### What the exercise asks
Pull each line with the string "this" from the entries.

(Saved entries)
____________________
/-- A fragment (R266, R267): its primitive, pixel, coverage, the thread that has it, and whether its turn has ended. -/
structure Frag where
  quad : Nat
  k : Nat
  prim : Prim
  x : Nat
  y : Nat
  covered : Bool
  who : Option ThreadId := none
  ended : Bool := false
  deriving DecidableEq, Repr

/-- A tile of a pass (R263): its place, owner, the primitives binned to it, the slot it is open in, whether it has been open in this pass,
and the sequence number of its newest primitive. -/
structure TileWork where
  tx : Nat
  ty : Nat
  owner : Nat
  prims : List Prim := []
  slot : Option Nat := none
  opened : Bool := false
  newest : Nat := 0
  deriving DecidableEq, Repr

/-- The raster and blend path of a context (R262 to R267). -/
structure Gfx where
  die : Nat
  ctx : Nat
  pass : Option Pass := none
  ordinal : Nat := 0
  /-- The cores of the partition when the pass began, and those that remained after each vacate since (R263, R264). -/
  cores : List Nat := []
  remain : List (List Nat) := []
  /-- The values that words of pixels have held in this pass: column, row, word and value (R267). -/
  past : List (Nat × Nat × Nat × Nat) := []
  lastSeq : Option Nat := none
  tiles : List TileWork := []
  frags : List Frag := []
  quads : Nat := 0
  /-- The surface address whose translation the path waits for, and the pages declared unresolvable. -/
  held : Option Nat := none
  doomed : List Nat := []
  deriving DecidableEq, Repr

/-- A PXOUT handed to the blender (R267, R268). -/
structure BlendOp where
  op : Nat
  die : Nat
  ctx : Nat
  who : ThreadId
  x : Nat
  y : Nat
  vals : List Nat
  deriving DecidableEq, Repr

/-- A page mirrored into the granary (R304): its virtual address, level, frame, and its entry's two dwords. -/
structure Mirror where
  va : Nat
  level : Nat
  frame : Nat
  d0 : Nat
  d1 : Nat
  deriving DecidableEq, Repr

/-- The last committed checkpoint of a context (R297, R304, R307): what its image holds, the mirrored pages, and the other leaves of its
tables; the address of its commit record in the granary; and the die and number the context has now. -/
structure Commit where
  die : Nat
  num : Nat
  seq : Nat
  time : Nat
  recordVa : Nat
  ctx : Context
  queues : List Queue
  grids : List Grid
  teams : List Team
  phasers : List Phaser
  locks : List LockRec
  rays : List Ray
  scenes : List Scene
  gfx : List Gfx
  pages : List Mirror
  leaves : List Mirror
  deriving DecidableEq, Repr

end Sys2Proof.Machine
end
____________________
### Completed task
/-- A tile of a pass (R263): its place, owner, the primitives binned to it, the slot it is open in, whether it has been open in this pass,
  /-- The values that words of pixels have held in this pass: column, row, word and value (R267). -/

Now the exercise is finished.